Wayne McKenna is responding to outrage at Australian Catholic University research cuts by starting to sell the achievements of his elite institute strategy. The university has reduced or eliminated the research time for over half the university staff who applied after a performance review. It is part of a university strategy to increase research performance with resources concentrated in seven institutes.

Professor McKenna tells staff that five of the university’s seven recent ARC grants went to researchers from the institutes, mainly in education, which is “further evidence that our research intensification strategy is beginning to bear fruit.” Yesterday the university also announced the report of a research project led by Simon Stewart from the university’s health institute on post hospital heart care is being published in The Lancet.
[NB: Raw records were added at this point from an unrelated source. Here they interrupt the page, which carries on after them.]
/-- R217: a command the sink issues while it answers a request is refused (what the sink does is the script of log 5;
that the refusal ends the step, log 6). -/
def Obligations.SinkReentryRefused : Prop :=
  ∀ (i : Instr) (s : State) (w : CmdWord) (rest : List SinkResponse), i.hexDigit.isSome = true → s.fault = none →
    s.phase = .awaitPayload → s.remainingDigits.toNat % 2 = 1 → s.recType = 0x00 → s.cbBound = true →
    s.sinkScript = .reenters w :: rest → exec i s = .refused (.sinkReentry w)

/-- R253: a request that the sink never answers leaves the step stuck (a fault outcome by the model's choice, log 7).
-/
def Obligations.SilentSinkSticks : Prop :=
  ∀ (i : Instr) (s : State) (rest : List SinkResponse), i.hexDigit.isSome = true → s.fault = none →
    s.phase = .awaitPayload → s.remainingDigits.toNat % 2 = 1 → s.recType = 0x00 → s.cbBound = true →
    s.sinkScript = .silent :: rest → exec i s = .fault .sinkNeverAnswers

/-- R192, R193, R194: a digit of `CC`. The last one goes back to AwaitMark and returns End for type 01 whatever the
checksum, else ChecksumError or Continue. -/
def Obligations.ChecksumDigits : Prop :=
  ∀ (i : Instr) (n : Nibble) (s : State), i.hexDigit = some n → s.fault = none → s.phase = .awaitChecksum →
    (s.remainingDigits ≠ 0 → s.remainingDigits ≠ 1 → exec i s = .next { s with
      targetChecksum := insertDigit s.targetChecksum n (s.remainingDigits.toNat - 1),
      remainingDigits := s.remainingDigits - 1, result := Result.returns .continue_ }) ∧
    (s.remainingDigits = 1 → exec i s = .next { s with
      targetChecksum := insertDigit s.targetChecksum n 0,
      remainingDigits := 0,
      phase := .awaitMark,
      result := Result.returns
        (if s.recType = 0x01 then .end_
          else if ~~~s.runningChecksum + 1 = insertDigit s.targetChecksum n 0 then .continue_
          else .checksumError) })

/-! ## Properties of every command -/

/-- R76: two hex characters of the same value do the same in every state, upper case or lower. -/
def Obligations.HexDigitsCaseInsensitive : Prop :=
  ∀ (i j : Instr) (s : State), i.hexDigit.isSome = true → i.hexDigit = j.hexDigit → exec i s = exec j s

/-- R111: a status never changes the next step. -/
def Obligations.ResultNeverReadBack : Prop :=
  ∀ (i : Instr) (s : State) (r : Result), exec i { s with result := r } = exec i s

/-- R167 (the sink's answers are the script of log 5): what the sink answers changes nothing but the status the FEED
returns: with another answer the command has a next state too, and the two agree in everything but the result and the
script that remains. -/
def Obligations.SinkStatusNeverSteers : Prop :=
  ∀ (i : Instr) (s t : State) (st st' : Status) (rest : List SinkResponse),
    exec i { s with sinkScript := .answers st :: rest } = .next t →
    ∃ t', exec i { s with sinkScript := .answers st' :: rest } = .next t' ∧
      { t' with result := t.result, sinkScript := t.sinkScript } = t ∧
      (t.sinkLog ≠ s.sinkLog → t.sinkScript = rest ∧ t'.sinkScript = rest) ∧
      (t.sinkLog = s.sinkLog → t'.result = t.result)

/-- R84, R108: a FEED that ends without a fault returns exactly one status, and NOP, INIT and BEGIN return none. -/
def Obligations.OneStatusPerFeed : Prop :=
  ∀ (i : Instr) (s t : State), exec i s = .next t → t.fault = none →
    (i.isFeed = true → t.result.status.isSome = true) ∧ (i.isFeed = false → t.result = Result.nothing)

/-- R84: `recStart` is 1 exactly for a `:` accepted in AwaitMark. -/
def Obligations.RecordStartExactly : Prop :=
  ∀ (i : Instr) (s t : State), i.wf = true → exec i s = .next t →
    (t.result.recStart = true ↔ i = .feedMark ∧ s.phase = .awaitMark)

/-- R211: the causes of the block's own statuses, for a command that sends no request to the sink. -/
def Obligations.StatusCauses : Prop :=
  ∀ (i : Instr) (s t : State), i.wf = true → exec i s = .next t → t.fault = none → t.sinkLog = s.sinkLog →
    (t.result.status = some .invalidInput ↔
      (i = .feedMark ∨ ∃ b, i = .feedOther b) ∧ s.phase.isDigit = true) ∧
    (t.result.status = some .end_ ↔
      i.hexDigit.isSome = true ∧ s.phase = .awaitChecksum ∧ s.remainingDigits = 1 ∧ s.recType = 0x01) ∧
    (t.result.status = some .checksumError ↔
      i.hexDigit.isSome = true ∧ s.phase = .awaitChecksum ∧ s.remainingDigits = 1 ∧ s.recType ≠ 0x01 ∧
        finalize t.runningChecksum ≠ t.targetChecksum) ∧
    (i.isFeed = true → t.result.status = some .invalidInput ∨ t.result.status = some .end_ ∨
      t.result.status = some .checksumError ∨ t.result.status = some .continue_)

/-- R216: a step that faults writes no register and issues no request, and its reason is that of the table (the fault
is a next state with no status: log 4, log 8). -/
def Obligations.FaultsExactly : Prop :=
  ∀ (i : Instr) (s t : State), i.wf = true → exec i s = .next t →
    (∀ r, t.fault = some r → t = { s with fault := some r, result := Result.nothing }) ∧
    (t.fault = some .unboundSink ↔ completesByte i s = true ∧ s.recType = 0x00 ∧ s.cbBound = false) ∧
    (t.fault = some .counterUnderflow ↔
      i.isFeed = true ∧ i.isLineEnd = false ∧ s.phase.isDigit = true ∧ s.remainingDigits = 0) ∧
    (t.fault = some .illegalPhase ↔
      i.isFeed = true ∧ i.isLineEnd = false ∧ (s.phase = .reserved6 ∨ s.phase = .reserved7))

/-- R58 (the list of requests is the model's own record of the port, log 14): the requests of a command are exactly
the one of a completed byte of a data record, at the address the meaning computes, and none otherwise. -/
def Obligations.RequestsExactly : Prop :=
  ∀ (i : Instr) (s t : State), i.wf = true → exec i s = .next t → t.sinkLog = s.sinkLog ++ (requestOf i s).toList

/-- The frame of the sink's address space (R50, R58; the reading `sentByte` is the model's own, log 14): the byte last
sent to an address changes only at the address of the command's request. -/
def Obligations.SentBytesFrame : Prop :=
  ∀ (i : Instr) (s t : State), i.wf = true → exec i s = .next t →
    (∀ q, requestOf i s = some q →
      sentByte t.sinkLog q.addr = some q.data ∧
      ∀ a : Addr, a ≠ q.addr → sentByte t.sinkLog a = sentByte s.sinkLog a) ∧
    (requestOf i s = none → ∀ a : Addr, sentByte t.sinkLog a = sentByte s.sinkLog a)

/-- R176: only BEGIN and extension records write the extension base, and BEGIN clears it. -/
def Obligations.ExtensionBaseWriters : Prop :=
  ∀ (i : Instr) (s t : State), i.wf = true → exec i s = .next t →
    (t.extensionBase = s.extensionBase ∨
      (∃ b, i = .begin b ∧ t.extensionBase = 0) ∨
      (i.hexDigit.isSome = true ∧ s.phase = .awaitType ∧ (t.recType = 0x02 ∨ t.recType = 0x04) ∧
        t.extensionBase = 0) ∨
      (completesByte i s = true ∧ (s.recType = 0x02 ∨ s.recType = 0x04)))

/-- R29: INIT binds the sink, and no command unbinds it. -/
def Obligations.SinkBindingWriters : Prop :=
  ∀ (i : Instr) (s t : State), exec i s = .next t →
    (t.cbBound = true ↔ s.cbBound = true ∨ ∃ b, i = .init b)

/-- R32: no step, the reset input included, changes the build parameters. -/
def Obligations.ParametersNeverWritten : Prop :=
  ∀ s t : State, step s = .next t → t.params = s.params

/-- R22, R85, R248: the phases follow their fixed cycle: a command keeps the phase, goes to the next one on a hex
digit or the mark, or is BEGIN. -/
def Obligations.PhaseCycle : Prop :=
  ∀ (i : Instr) (s t : State), i.wf = true → exec i s = .next t →
    t.phase = s.phase ∨
    ((∃ b, i = .begin b) ∧ t.phase = .awaitMark) ∨
    (i = .feedMark ∧ s.phase = .awaitMark ∧ t.phase = .awaitLength) ∨
    (i.hexDigit.isSome = true ∧ s.remainingDigits = 1 ∧
      ((s.phase = .awaitLength ∧ t.phase = .awaitAddress) ∨ (s.phase = .awaitAddress ∧ t.phase = .awaitType) ∨
        (s.phase = .awaitType ∧ s.length ≠ 0 ∧ t.phase = .awaitPayload) ∨
        (s.phase = .awaitType ∧ s.length = 0 ∧ t.phase = .awaitChecksum) ∨
        (s.phase = .awaitPayload ∧ t.phase = .awaitChecksum) ∨
        (s.phase = .awaitChecksum ∧ t.phase = .awaitMark)))

/-! ## Invariants -/

/-- R34, R35: the legal phases, the legal slots of the extension tracker and the counter bounds are kept by every
step, under either slot policy. -/
def Obligations.StepKeepsLegalState : Prop :=
  ∀ s t : State, LegalState s → step s = .next t → LegalState t

/-- R34: under `Retain` every step keeps the invariant. -/
def Obligations.StepKeepsRetainInv : Prop :=
  ∀ s t : State, s.params.slotPolicy = .retain → RetainInv s → step s = .next t → RetainInv t

/-- R34: the state after power-on reset meets the invariant. -/
def Obligations.ResetMeetsRetainInv : Prop :=
  RetainInv State.reset ∧ ∀ s : State, RetainInv (powerOnReset s)

/-- R216, R244: once the sink is bound, under `Retain`, with a sink that keeps its port's rules and no reset, every
step has a next state, and no fault is ever reached. -/
def Obligations.BootedRunNeverFaults : Prop :=
  ∀ s : State, RetainInv s → Booted s → ∃ t, step s = .next t ∧ RetainInv t ∧ Booted t

/-! ## Streams -/

/-- R128: under `Retain`, an invalid character in a digit phase writes no register and can be deleted from a stream:
what follows it gives the same outcome. -/
def Obligations.InvalidCharactersDeletable : Prop :=
  ∀ (before after : List Instr) (bad next : Instr) (s t : State), bad.wf = true →
    bad = .feedMark ∨ (∃ b, bad = .feedOther b) →
    runAll before s = .next t → t.fault = none → t.params.slotPolicy = .retain → t.phase.isDigit = true →
    t.remainingDigits ≠ 0 →
    runAll (before ++ [bad]) s = .next { t with result := Result.returns .invalidInput } ∧
    runAll (before ++ bad :: next :: after) s = runAll (before ++ next :: after) s

/-- R198, R251: a CR or LF can be deleted from any stream, at any place, under either policy: what follows it gives
the same outcome. -/
def Obligations.LineEndsDeletable : Prop :=
  ∀ (before after : List Instr) (i next : Instr) (s : State), i = .feedCr ∨ i = .feedLf →
    runAll (before ++ i :: next :: after) s = runAll (before ++ next :: after) s

/-- R169, R193, R196: a data record fed in full from AwaitMark, to a bound sink that answers each of its bytes with
any status: exactly one request per byte goes to the sink, in order, at `extensionBase + loadOffset + i`; the block is
back in AwaitMark; the last character returns Continue or ChecksumError, as the sum of all its bytes is 0 modulo 256
or not. If the sink answers Continue to every byte, every character before the last returns Continue. -/
def Obligations.DataRecordDelivered : Prop :=
  ∀ (s : State) (aaaa : BitVec 16) (dd : List Byte) (cc : Byte) (sts : List Status) (rest : List SinkResponse)
    (text : List Byte), text = recordText aaaa 0x00 dd cc →
    s.fault = none → s.phase = .awaitMark → s.cbBound = true → dd.length < 256 → sts.length = dd.length →
    s.sinkScript = sts.map .answers ++ rest →
    (∃ t, Sys2Proof.core.run text.length (s.fed text) = .next t ∧
      t.phase = .awaitMark ∧ t.fault = none ∧ t.inputs = [] ∧ t.sinkScript = rest ∧
      t.extensionBase = s.extensionBase ∧
      t.sinkLog = s.sinkLog ++ dataRequests (s.extensionBase + aaaa.setWidth 32) 0 dd ∧
      t.result = Result.returns (if recordSum aaaa 0x00 dd + cc = 0 then .continue_ else .checksumError)) ∧
    ((∀ st ∈ sts, st = .continue_) → ∀ k, 1 ≤ k → k < text.length →
      ∃ t, Sys2Proof.core.run k (s.fed text) = .next t ∧ t.result.status = some .continue_)

/-- R150, R170, R171: an extension record of two bytes fed in full from AwaitMark, with any checksum: type 04 sets the
upper half of the base, type 02 sets 16 times the segment number, and no request is sent. -/
def Obligations.ExtensionRecordSetsBase : Prop :=
  ∀ (s : State) (aaaa : BitVec 16) (b1 b0 cc tt : Byte), s.fault = none → s.phase = .awaitMark →
    tt = 0x02 ∨ tt = 0x04 →
    ∃ t, Sys2Proof.core.run (recordText aaaa tt [b1, b0] cc).length (s.fed (recordText aaaa tt [b1, b0] cc)) = .next t ∧
      t.phase = .awaitMark ∧ t.fault = none ∧ t.sinkLog = s.sinkLog ∧
      t.extensionBase.toNat =
        (if tt = 0x04 then (b1.toNat * 256 + b0.toNat) * 65536 else (b1.toNat * 256 + b0.toNat) * 16)
end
I’m guessing there will be many more announcements like it as ACU lifts its research profile, not least among aggrieved academics who feel they are losing research time to pay for it all. One of whom was not convinced yesterday, saying appeals against research time cuts would be heard by the same people who made the original decisions, “and one of them does not even have a PhD!” As reported in Campus Morning Mail on Monday the National Tertiary Education Union is expected to launch dispute proceedings with ACU management this week.


Immortal name

UWS is not the only university to sign an agreement coinciding with the China FTA (CMM Tuesday). The University of New South Wales was onto me quick-smart yesterday regarding its agreement with Fudan University in Shanghai. The English-language course is mainly taught there, with students visiting Sydney for a unit on doing business in Australia – which hopefully includes the reasons for the university’s confusing branding. While the agreement is with the University of New South Wales Business School, the Australian Graduate School of Management (UNSW Australia) will award the degree. Back in July the university rolled the once celebrated AGSM into the business school, except for postgraduate awards. Wonder why the Chinese think we are inscrutable?